» **Aim of the exercise**: Retype, word for word, each line between the lines holding "nextWindow : Nat" and "lastFrame : Nat", inclusive, and leave the rest of the data alone.
|---|
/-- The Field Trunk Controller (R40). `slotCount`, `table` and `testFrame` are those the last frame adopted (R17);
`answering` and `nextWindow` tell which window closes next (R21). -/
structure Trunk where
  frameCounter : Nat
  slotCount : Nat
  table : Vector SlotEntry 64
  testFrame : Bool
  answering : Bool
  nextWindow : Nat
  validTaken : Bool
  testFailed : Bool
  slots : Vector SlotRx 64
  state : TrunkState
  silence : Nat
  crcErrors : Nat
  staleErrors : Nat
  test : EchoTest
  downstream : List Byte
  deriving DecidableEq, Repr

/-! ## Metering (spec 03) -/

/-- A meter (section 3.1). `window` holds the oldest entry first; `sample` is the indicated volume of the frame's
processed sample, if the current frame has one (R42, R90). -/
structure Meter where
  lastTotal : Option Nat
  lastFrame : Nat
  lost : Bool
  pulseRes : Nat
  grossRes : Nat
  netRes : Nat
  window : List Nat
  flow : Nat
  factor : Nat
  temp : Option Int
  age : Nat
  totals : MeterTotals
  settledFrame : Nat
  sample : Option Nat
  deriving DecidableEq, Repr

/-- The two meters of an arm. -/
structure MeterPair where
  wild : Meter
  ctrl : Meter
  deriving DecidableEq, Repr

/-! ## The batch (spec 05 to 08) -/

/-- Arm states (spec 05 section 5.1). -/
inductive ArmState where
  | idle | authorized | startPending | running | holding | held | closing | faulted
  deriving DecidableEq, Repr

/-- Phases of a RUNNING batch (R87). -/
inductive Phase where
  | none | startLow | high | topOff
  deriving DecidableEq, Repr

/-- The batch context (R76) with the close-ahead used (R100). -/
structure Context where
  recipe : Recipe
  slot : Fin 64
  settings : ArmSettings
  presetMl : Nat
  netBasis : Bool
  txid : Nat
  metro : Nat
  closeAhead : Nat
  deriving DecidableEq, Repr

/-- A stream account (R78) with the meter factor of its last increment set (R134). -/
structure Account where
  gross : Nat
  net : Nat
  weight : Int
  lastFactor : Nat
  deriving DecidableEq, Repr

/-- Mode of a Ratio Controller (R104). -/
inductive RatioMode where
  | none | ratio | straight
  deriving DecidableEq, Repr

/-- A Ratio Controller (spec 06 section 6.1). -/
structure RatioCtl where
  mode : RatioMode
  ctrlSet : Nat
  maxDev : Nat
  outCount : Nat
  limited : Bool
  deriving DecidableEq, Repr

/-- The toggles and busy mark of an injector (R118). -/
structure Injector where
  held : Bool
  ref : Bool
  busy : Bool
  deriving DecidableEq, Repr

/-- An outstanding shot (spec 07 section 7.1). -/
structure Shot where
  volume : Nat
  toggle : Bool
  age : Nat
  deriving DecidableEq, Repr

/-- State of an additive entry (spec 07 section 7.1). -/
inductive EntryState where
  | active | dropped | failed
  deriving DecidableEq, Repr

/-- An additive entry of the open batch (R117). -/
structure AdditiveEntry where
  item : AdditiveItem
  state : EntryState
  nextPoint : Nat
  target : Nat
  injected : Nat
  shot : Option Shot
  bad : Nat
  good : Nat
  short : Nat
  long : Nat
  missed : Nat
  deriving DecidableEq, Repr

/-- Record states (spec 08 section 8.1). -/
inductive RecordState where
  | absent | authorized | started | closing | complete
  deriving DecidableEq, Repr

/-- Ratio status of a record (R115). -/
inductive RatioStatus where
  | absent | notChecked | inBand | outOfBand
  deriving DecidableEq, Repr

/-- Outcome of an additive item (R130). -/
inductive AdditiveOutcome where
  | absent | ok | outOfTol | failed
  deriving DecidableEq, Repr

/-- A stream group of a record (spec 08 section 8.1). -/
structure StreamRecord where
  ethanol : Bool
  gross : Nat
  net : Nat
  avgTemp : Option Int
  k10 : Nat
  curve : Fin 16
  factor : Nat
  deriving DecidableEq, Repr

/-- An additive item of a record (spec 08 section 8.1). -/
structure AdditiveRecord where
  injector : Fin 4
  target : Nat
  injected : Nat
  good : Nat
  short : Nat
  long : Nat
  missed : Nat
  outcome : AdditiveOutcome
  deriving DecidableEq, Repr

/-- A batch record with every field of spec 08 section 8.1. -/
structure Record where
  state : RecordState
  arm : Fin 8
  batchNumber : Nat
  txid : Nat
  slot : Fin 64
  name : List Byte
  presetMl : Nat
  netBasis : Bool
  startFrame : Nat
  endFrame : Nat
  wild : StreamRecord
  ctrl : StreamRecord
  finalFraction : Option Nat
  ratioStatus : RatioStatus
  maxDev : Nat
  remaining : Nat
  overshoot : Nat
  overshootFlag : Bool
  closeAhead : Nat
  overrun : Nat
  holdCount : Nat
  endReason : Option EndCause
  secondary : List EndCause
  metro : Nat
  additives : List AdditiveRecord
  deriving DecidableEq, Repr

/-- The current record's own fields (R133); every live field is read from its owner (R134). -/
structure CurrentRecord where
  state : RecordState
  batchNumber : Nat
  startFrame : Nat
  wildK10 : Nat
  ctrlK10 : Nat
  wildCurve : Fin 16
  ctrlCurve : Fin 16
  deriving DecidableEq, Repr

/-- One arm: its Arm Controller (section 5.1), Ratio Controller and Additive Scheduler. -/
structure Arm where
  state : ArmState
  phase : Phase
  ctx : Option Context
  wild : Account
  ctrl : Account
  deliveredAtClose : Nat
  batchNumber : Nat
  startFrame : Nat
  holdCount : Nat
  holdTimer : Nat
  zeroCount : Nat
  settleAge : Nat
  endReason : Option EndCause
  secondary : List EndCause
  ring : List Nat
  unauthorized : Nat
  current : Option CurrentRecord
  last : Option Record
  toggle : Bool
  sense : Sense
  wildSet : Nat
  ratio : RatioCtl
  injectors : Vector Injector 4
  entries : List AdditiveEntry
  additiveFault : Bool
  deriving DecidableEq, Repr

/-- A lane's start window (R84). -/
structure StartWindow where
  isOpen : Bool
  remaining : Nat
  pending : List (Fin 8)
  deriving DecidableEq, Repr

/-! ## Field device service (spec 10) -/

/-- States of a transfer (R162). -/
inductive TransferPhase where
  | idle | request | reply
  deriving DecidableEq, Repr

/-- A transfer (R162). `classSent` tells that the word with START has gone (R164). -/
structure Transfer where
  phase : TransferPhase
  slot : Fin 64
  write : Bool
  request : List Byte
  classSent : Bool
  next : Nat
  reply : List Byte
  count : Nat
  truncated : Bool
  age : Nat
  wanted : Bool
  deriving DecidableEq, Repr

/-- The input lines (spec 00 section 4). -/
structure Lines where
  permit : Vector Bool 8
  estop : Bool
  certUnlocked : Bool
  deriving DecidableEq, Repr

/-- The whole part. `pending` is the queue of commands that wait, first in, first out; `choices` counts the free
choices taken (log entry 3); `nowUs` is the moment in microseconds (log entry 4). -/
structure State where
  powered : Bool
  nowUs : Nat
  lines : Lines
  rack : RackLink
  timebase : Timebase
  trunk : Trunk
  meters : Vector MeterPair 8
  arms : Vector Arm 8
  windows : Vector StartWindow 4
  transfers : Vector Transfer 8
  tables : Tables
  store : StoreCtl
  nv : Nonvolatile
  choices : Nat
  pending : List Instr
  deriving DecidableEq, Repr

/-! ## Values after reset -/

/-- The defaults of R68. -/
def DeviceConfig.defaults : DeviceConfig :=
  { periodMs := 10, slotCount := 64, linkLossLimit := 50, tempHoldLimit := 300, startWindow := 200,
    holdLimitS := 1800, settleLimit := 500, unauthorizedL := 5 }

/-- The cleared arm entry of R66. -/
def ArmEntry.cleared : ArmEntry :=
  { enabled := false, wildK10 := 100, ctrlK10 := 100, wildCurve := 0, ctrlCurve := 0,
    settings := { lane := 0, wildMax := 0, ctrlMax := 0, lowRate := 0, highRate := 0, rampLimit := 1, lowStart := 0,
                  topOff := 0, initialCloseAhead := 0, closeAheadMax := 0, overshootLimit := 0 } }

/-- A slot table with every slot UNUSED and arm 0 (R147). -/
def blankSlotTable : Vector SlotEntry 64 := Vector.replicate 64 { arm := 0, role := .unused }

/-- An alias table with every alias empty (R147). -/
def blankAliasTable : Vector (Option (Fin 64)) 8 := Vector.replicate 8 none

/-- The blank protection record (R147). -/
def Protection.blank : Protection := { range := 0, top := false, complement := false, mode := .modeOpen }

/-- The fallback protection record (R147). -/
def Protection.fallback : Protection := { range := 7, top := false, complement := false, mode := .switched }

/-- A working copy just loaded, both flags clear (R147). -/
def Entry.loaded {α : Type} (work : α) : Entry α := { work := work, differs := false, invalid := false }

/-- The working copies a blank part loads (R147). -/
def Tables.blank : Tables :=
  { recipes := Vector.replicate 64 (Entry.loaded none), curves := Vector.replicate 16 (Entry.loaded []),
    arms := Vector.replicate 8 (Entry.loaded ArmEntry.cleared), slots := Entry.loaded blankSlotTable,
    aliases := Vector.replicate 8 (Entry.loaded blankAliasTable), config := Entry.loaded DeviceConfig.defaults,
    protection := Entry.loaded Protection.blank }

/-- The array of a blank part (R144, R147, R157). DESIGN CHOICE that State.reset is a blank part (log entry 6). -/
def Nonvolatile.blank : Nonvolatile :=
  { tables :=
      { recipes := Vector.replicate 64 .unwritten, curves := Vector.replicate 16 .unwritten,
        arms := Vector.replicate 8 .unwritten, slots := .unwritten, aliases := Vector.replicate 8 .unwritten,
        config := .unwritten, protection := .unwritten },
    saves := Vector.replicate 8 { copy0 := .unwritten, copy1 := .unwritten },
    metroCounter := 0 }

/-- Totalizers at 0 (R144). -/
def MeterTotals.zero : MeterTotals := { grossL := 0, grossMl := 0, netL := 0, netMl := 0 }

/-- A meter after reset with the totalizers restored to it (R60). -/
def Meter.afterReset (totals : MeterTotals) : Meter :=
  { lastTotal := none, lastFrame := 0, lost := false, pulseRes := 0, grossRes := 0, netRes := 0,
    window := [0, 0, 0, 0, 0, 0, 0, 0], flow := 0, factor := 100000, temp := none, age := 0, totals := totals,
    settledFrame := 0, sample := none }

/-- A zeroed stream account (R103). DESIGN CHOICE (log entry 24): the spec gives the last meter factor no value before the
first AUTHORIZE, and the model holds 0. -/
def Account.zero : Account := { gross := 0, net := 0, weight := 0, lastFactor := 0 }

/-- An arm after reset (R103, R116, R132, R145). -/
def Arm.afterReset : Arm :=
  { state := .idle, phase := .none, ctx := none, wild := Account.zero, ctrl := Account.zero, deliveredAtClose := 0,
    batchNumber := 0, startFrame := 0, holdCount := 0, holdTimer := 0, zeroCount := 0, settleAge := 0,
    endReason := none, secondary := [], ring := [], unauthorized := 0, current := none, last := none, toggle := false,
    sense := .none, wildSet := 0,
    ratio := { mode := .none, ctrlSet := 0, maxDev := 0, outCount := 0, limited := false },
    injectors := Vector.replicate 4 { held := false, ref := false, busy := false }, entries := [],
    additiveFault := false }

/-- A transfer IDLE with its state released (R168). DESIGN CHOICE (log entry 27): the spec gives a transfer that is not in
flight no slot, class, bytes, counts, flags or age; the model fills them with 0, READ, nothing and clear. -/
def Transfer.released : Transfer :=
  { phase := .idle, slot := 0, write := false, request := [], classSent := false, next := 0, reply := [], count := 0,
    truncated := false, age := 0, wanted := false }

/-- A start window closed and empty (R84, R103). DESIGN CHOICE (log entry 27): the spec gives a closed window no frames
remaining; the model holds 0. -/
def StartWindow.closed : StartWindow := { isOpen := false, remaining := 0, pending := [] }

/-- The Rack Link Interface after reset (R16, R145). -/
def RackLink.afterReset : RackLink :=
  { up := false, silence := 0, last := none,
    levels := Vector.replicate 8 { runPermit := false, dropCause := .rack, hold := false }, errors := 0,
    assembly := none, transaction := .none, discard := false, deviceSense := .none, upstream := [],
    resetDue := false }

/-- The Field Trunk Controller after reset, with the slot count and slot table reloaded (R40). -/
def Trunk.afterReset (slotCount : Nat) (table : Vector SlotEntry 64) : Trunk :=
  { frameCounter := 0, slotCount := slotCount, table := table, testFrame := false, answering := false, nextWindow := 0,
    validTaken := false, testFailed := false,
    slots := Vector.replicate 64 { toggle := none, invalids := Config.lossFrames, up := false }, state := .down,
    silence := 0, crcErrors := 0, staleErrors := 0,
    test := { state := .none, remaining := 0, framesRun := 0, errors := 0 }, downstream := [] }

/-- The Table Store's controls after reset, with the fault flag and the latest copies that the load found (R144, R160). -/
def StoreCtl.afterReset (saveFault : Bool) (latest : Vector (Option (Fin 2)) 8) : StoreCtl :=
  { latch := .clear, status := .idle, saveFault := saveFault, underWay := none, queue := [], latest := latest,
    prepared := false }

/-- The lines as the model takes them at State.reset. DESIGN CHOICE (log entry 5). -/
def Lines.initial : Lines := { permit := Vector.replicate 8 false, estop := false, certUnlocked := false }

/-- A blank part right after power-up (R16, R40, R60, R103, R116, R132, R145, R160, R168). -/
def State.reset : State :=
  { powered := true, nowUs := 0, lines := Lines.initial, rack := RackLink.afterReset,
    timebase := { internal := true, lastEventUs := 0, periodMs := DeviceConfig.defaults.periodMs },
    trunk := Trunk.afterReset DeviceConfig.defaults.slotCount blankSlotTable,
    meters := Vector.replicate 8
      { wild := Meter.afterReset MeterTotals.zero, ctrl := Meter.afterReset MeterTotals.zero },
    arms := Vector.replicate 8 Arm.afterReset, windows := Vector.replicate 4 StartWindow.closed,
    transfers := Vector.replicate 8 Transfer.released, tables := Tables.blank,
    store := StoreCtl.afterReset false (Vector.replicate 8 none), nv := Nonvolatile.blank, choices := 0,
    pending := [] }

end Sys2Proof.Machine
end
|---|
» **Your response**:
  nextWindow : Nat
  validTaken : Bool
  testFailed : Bool
  slots : Vector SlotRx 64
  state : TrunkState
  silence : Nat
  crcErrors : Nat
  staleErrors : Nat
  test : EchoTest
  downstream : List Byte
  deriving DecidableEq, Repr

/-! ## Metering (spec 03) -/

/-- A meter (section 3.1). `window` holds the oldest entry first; `sample` is the indicated volume of the frame's
processed sample, if the current frame has one (R42, R90). -/
structure Meter where
  lastTotal : Option Nat
  lastFrame : Nat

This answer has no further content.